▸ Exercise brief
Could you reproduce the line where "def validSets (s" occurs and all lines after it in the listing below, through the final one, without changing anything?

▸ Data to process
-- ==== Sys2Proof/Machine/Herd.lean ====
section
/-! DEFINITION. Herd (R232 to R257, R555): measurement, channel drops, the profile ladder, power, hints, dedicated downlink
cells under 6P, the Eland shield, announcements, and the host's commands. RSSI, SNR and margins in 1/16 dB. -/
namespace Sys2Proof.Machine

def withHerd (f : HerdSt → HerdSt) (s : State) : State := { s with herd := f s.herd }
def modRec (i : Nat) (f : HerdRec → HerdRec) (s : State) : State := modNode i (fun n => { n with herd := f n.herd }) s
def hcnt (k : Nat) (s : State) : State := bump (0x92090 + 4 * k) s
/-- LAG: 0 and 1 act as 2 (Table 08-5). -/
def herdLag (s : State) : Nat := max 2 (s.regF 0x92000 11 8)
/-- Herd makes decisions (R235). -/
def deciding (s : State) : Bool := herdModeReg s != 0 && s.time.st != .acquire
/-- A live entry. -/
def liveNodes (s : State) : List Node := s.tbl.nodes.filter (fun n => !n.tomb)
def kindCode : AnnKind → Nat
  | .map => 0
  | .profile => 1
  | .power => 2
  | .hint => 3

/-- The active configuration, the maps Collie writes included. -/
def cfgNow (s : State) (x : Nat) : Nat :=
  if 0x91B00 ≤ x ∧ x < 0x91D00 then (cellsGet ((x - 0x91900) / 4) 0 s.sch.maps).toNat else s.act x

/-! ## Metrics (R237) -/

/-- v + ((x − v) >> k). -/
def smooth (v x : Int) (k : Nat) : Int := v + asr (x - v) k
def smoothN (v x k : Nat) : Nat := (smooth v x k).toNat
def loadSmooth (v : Option Int) (x : Int) : Int := match v with | some y => smooth y x 3 | none => x
/-- ETX in 1/16. -/
def etxOf (h : HerdRec) : Nat := min 255 (16384 / max h.psr 1)

/-! ## Channel groups and drop sets (R249, R250) -/

def groupOf (s : State) (c : Nat) : Nat := s.regF (0x92140 + 4 * (c / 16)) (2 * (c % 16) + 1) (2 * (c % 16))
/-- A drop set keeps MINCHAN entries of every enabled hopping sequence; map 31 is never assigned. -/
def setValid (s : State) (g : Nat) : Bool :=
  g != 15 && (List.range 4).all (fun b => !hopEn (cfgNow s) b ||
    decide (s.regF 0x92008 15 12 ≤ ((hopList (cfgNow s) b).filter (fun c => !bitOf g (groupOf s c))).length))
def mapOf (g : Nat) : Nat := if g = 0 then 0 else 16 + g
/-- The effective drop set: DROP, then GD groups in ascending order while the set stays valid. -/
def effBy (valid : Nat → Bool) (gd drop : Nat) : Nat :=
  [0, 1, 2, 3].foldl (fun d g => if bitOf gd g && !bitOf d g && valid (d + 2 ^ g) then d + 2 ^ g else d) drop
def effDrop (s : State) (gd drop : Nat) : Nat := effBy (setValid s) gd drop
/-- The drop sets that are valid. -/
def validSets (s : State) : List Nat := (List.range 16).filter (setValid s)

/-- The Collie maps as (8 × map + j, word), those that are 0 left out. -/
def collieMaps (s : State) : List (Nat × Word) :=
  ((List.range 15).flatMap (fun g => (List.range 8).map (fun j => (g, j)))).foldl (fun l x =>
    let w := sumNat ((List.range 32).map (fun i => if bitOf x.1 (groupOf s (32 * x.2 + i)) then 0 else 2 ^ i))
    cellsPut (8 * (16 + x.1) + x.2) (BitVec.ofNat 32 w) 0 l) []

▸ Exercise output
def validSets (s : State) : List Nat := (List.range 16).filter (setValid s)

/-- The Collie maps as (8 × map + j, word), those that are 0 left out. -/
def collieMaps (s : State) : List (Nat × Word) :=
  ((List.range 15).flatMap (fun g => (List.range 8).map (fun j => (g, j)))).foldl (fun l x =>
    let w := sumNat ((List.range 32).map (fun i => if bitOf x.1 (groupOf s (32 * x.2 + i)) then 0 else 2 ^ i))
    cellsPut (8 * (16 + x.1) + x.2) (BitVec.ofNat 32 w) 0 l) []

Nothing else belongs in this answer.